Data dari industri perbankan menunjukkan bahwa lembaga keuangan dengan penerapan manajemen risiko kredit yang robust cenderung lebih resilien menghadapi gejolak ekonomi. Risiko kredit tidak hanya terletak pada kegagalan bayar, tetapi juga pada ketidaktepatan penilaian (miskalibrasi) terhadap kemampuan bayar debitur serta lemahnya struktur pengamanan (collateral) kredit. Pelatihan ini dirancang untuk menjawab tantangan tersebut dengan pendekatan yang aplikatif.
Pemahaman mendalam tentang prinsip 5C of Credit (Character, Capacity, Capital, Collateral, Condition) serta kemampuan melakukan stress testing terhadap profil debitur menjadi kebutuhan mendesak. Pelatihan ini menjadi wadah penyegaran bagi para profesional yang telah memiliki sertifikasi BSMR untuk mengupdate pengetahuannya dengan studi kasus dan skenario terkini, memastikan kompetensi yang dimiliki tetap relevan dan efektif dalam menganalisis dan mengelola risiko kredit.
Setelah mengikuti pelatihan ini, peserta diharapkan mampu:
Hari 1: Fundamental dan Analisis Mendalam Risiko Kredit
Learning Outcome: Peserta mampu memahami kerangka regulasi manajemen risiko kredit terkini serta menerapkan teknik analisis kualitatif dan kuantitatif untuk menilai kelayakan debitur.
Aktivitas Praktis: Simulasi wawancara analis kredit dengan debitur UMKM dan workshop analisis rasio keuangan menggunakan studi kasus nyata.
Hari 2: Mitigasi, Pemantauan, dan Strategi Penanganan Kredit Bermasalah
Learning Outcome: Peserta mampu merancang strategi mitigasi risiko yang efektif, memantau kinerja kredit, serta mengambil langkah-langkah penanganan awal terhadap kredit yang berpotensi bermasalah.
Aktivitas Praktis: Simulasi role-play negosiasi restrukturisasi kredit dan workshop identifikasi early warning signal dari laporan keuangan dan perilaku debitur.
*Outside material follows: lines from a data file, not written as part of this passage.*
/-- Registers of BAR0, the window and its snapshot, the ring counters, the event queue, and the power state. Derived
from R254, R256, R379, R381, R382, R383, R384, R389, R396, R400, R401. -/
def Obligations.HostRegistersAndWindow : Prop :=
  (∀ s w off n ecc data v v64 eo, barOpen s = false →
    exec (.registerWrite w) s = .next s ∧ exec (.winbaseWrite w) s = .next s ∧ exec .windowOpenSnapshot s = .next s ∧
    exec .windowCloseSnapshot s = .next s ∧ exec (.windowRead off n ecc) s = .next s ∧ exec (.windowWrite off data) s = .next s ∧
    exec (.windowReadTimeout n) s = .next s ∧ exec (.ringputWrite v) s = .next s ∧ exec (.hostseqWrite v64) s = .next s ∧
    exec (.evpopRead eo n) s = .next s) ∧
  (∀ s data, barOpen s = true → data.length = 8 →
    let v := leNat data
    exec (.winbaseWrite ⟨0x0200, 8, data⟩) s = .next { s with host :=
      if v % 2097152 = 0 ∧ v < s.strap.variant.barges * 2097152 then { s.host with winbase := v } else { s.host with winref := 1 } }) ∧
  (∀ s w, barOpen s = true → w.size ≠ 4 → w.size ≠ 8 → ¬ (0x0100 ≤ w.off.toNat ∧ w.off.toNat < 0x0140) →
    exec (.registerWrite w) s = .next s) ∧
  (∀ s off n, 0x0180 ≤ off → off < 0x0700 → ¬ ((n = 4 ∨ n = 8) ∧ off % n = 0) → regRead off n s = List.replicate n 0xFF) ∧
  (∀ s, regRead 0x0200 8 s = leBytes 8 s.host.winbase ∧ regRead 0x0400 4 s = leBytes 4 s.host.ringput ∧
    regRead 0x0608 8 s = leBytes 8 s.host.olseq ∧ regRead 0x0720 8 s = leBytes 8 s.host.events.length) ∧
  (∀ s data, barOpen s = true → data.length = 8 →
    let f : HostSt := if leNat data % 16 = 0 then { s.host with ringflag := leNat data } else s.host
    let g : HostSt := if leNat data % 16 = 0 then { s.host with commitflag := leNat data } else s.host
    let q : HostSt := if leNat data % 4096 = 0 ∧ s.host.cqtail = s.host.cqdone then { s.host with cqbase := leNat data } else s.host
    exec (.registerWrite ⟨0x0418, 8, data⟩) s = .next { s with host := f } ∧
    exec (.registerWrite ⟨0x0420, 8, data⟩) s = .next { s with host := g } ∧
    exec (.registerWrite ⟨0x0300, 8, data⟩) s = .next { s with host := q }) ∧
  (∀ s, barOpen s = true →
    (s.host.winmode = true → exec .windowOpenSnapshot s = .next s) ∧
    (s.host.winmode = false → freeSnap s = none → exec .windowOpenSnapshot s = .next { s with host := { s.host with winref := 2 } }) ∧
    (∀ k, s.host.winmode = false → freeSnap s = some k → Completes .windowOpenSnapshot s fun t =>
      t.host.winmode = true ∧ t.host.winsnap = some k ∧ (getSnap t k).opener = 1 ∧ t.mem.cells = s.mem.cells ∧
      (getSnap t k).state = (if noStepRuns s = true then 2 else 1) ∧ t.host.winst = (if noStepRuns s = true then 2 else 1) ∧
      t.units = s.units) ∧
    (∀ k, s.host.winsnap = some k → Completes .windowCloseSnapshot s fun t =>
      t.host = { s.host with winmode := false, winst := 0, winsnap := none, winstep := 0 } ∧ getSnap t k = {} ∧
      (∀ j, j ≠ k → getSnap t j = getSnap s j) ∧ t.mem.cells = s.mem.cells ∧ t.units = s.units)) ∧
  (∀ s (off : BitVec 29) n, barOpen s = true →
    let addr := s.host.winbase + off.toNat
    (memReady s addr n = true → s.host.winmode = false → Readable s addr n → Completes (.windowRead off n .clean) s fun t =>
      t.out = s.out ++ [.windowData (devBytes s addr n)] ∧ t.host = s.host ∧ t.mem.cells = s.mem.cells ∧ t.units = s.units) ∧
    (memReady s addr n = false → Completes (.windowRead off n .clean) s fun t =>
      t.out = s.out ++ [.windowData (List.replicate n 0xFF)] ∧ t.host = { s.host with winerr := (s.host.winerr + 1) % 2 ^ 32 } ∧
      Counted s t 0x2408 1 1 ∧ OnlyHost s t) ∧
    (Completes (.windowReadTimeout n) s fun t =>
      t.out = s.out ++ [.windowData (List.replicate n 0xFF)] ∧ t.host = { s.host with winerr := (s.host.winerr + 1) % 2 ^ 32 } ∧
      Counted s t 0x2408 1 1 ∧ OnlyHost s t)) ∧
  (∀ s (off : BitVec 29) data, barOpen s = true →
    let addr := s.host.winbase + off.toNat
    (memReady s addr data.length = true → s.host.winmode = false → Writable s addr data.length → Completes (.windowWrite off data) s fun t =>
      Stored s t addr data ∧ t.units = s.units ∧ t.led = s.led) ∧
    ((memReady s addr data.length = false ∨ s.host.winmode = true) → Completes (.windowWrite off data) s fun t =>
      Counted s t 0x2408 2 1 ∧ t.host = s.host ∧ t.out = s.out ∧ OnlyHost s t)) ∧
  (∀ s (v : W32), barOpen s = true →
    let ok : Prop := since32 v.toNat s.host.ringget ≤ s.plan.plan.ringSlots ∧ since32 v.toNat s.host.ringput ≤ s.plan.plan.ringSlots
    (ok → exec (.ringputWrite v) s = .next { s with host := { s.host with ringput := v.toNat } }) ∧
    (¬ ok → Completes (.ringputWrite v) s fun t => Counted s t 0x2414 4 1 ∧ t.host = s.host ∧ t.out = s.out ∧ OnlyHost s t)) ∧
  (∀ s (v : W64), barOpen s = true →
    (s.host.hostseq ≤ v.toNat → v.toNat ≤ s.host.olseq → exec (.hostseqWrite v) s = .next { s with host := { s.host with hostseq := v.toNat } }) ∧
    (¬ (s.host.hostseq ≤ v.toNat ∧ v.toNat ≤ s.host.olseq) → Completes (.hostseqWrite v) s fun t =>
      Counted s t 0x2410 3 1 ∧ t.host = s.host ∧ t.out = s.out ∧ OnlyHost s t)) ∧
  (∀ s (eo : Fin 32) n, barOpen s = true →
    (s.host.events = [] → Completes (.evpopRead eo n) s fun t => t = { s with out := t.out } ∧
      ∃ e : Event, e.typ = 0 ∧ t.out = s.out ++ [.event ((e.toBytes.drop eo.val).take n)]) ∧
    (∀ e es, s.host.events = e :: es → s.host.lost = 0 → exec (.evpopRead eo n) s =
      .next { s with host := { s.host with events := es }, out := s.out ++ [.event ((e.toBytes.drop eo.val).take n)] }) ∧
    (∀ e es, s.host.events = e :: es → s.host.lost ≠ 0 → Completes (.evpopRead eo n) s fun t =>
      (∃ m, t.host.events = es ++ [m] ∧ m.typ = 2 ∧ m.detail = s.host.lost % 2 ^ 32) ∧ t.host.lost = 0 ∧
      (∃ rest, t.out = s.out ++ .event ((e.toBytes.drop eo.val).take n) :: rest) ∧ t = { s with host := t.host, out := t.out })) ∧
  (∀ s d3 (cfg : PciCtl), ¬ (s.host.up = true ∧ s.host.down = false) → exec (.pciPowerStateChange d3 cfg) s = .next s) ∧
  (∀ s d3 (cfg : PciCtl), s.host.up = true → s.host.down = false → Completes (.pciPowerStateChange d3 cfg) s fun t =>
    let kept (v : Nat) : Bool := d3 || cfg.msixMask || !cfg.msixEn || bit (msixByte s (16 * v + 12)).toNat 0
    t.host = { s.host with d3 := d3, cfg := cfg, pba := t.host.pba } ∧ t = { s with host := t.host, out := t.out } ∧
    (∀ v < 64, bit t.host.pba v = (bit s.host.pba v && kept v)) ∧
    t.out = s.out ++ (((List.range 64).filter fun v => bit s.host.pba v && !kept v).map Out.msix))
Profesional perbankan dan multifinance yang telah memiliki sertifikasi BSMR dan ingin menyegarkan serta mengupdate kompetensinya, seperti Account Officer, Analis Kredit, Relationship Manager, Petugas Pemantau Kredit, dan Staf Bagian Risiko dengan level pelaksana hingga supervisor.
Manfaat untuk Peserta:
Manfaat untuk Perusahaan:
Kondisi Ideal:
Seorang profesional risiko kredit yang kompeten diharapkan mampu secara proaktif mengidentifikasi, mengukur, menganalisis, dan memitigasi berbagai risiko kredit dengan alat analisis yang mutakhir. Kemampuan ini mencakup pemahaman mendalam tentang regulasi, analisis laporan keuangan yang cermat, penyusunan struktur kredit yang tepat, serta kewaspadaan terhadap tanda-tanda penurunan kinerja debitur sejak dini.
Kondisi Faktual:
Pada praktiknya, terdapat kesenjangan antara pengetahuan teoritis yang dimiliki dari sertifikasi sebelumnya dengan dinamika dan kompleksitas kasus kredit di lapangan. Banyak profesional yang kesulitan menerapkan konsep dalam menganalisis debitur dengan laporan keuangan terbatas (seperti UMKM) atau kurang terampil dalam melakukan negosiasi restrukturisasi. Perubahan regulasi yang cepat juga seringkali tidak diikuti dengan pembaruan pengetahuan yang memadai, berpotensi menimbulkan risiko compliance dan operasional bagi institusi.
Metode Penyampaian:
Pelatihan ini menggunakan kombinasi metode presentasi interaktif, studi kasus nyata dari industri, diskusi kelompok terpumpun, dan simulasi role-playing untuk memastikan pemahaman yang mendalam dan aplikatif.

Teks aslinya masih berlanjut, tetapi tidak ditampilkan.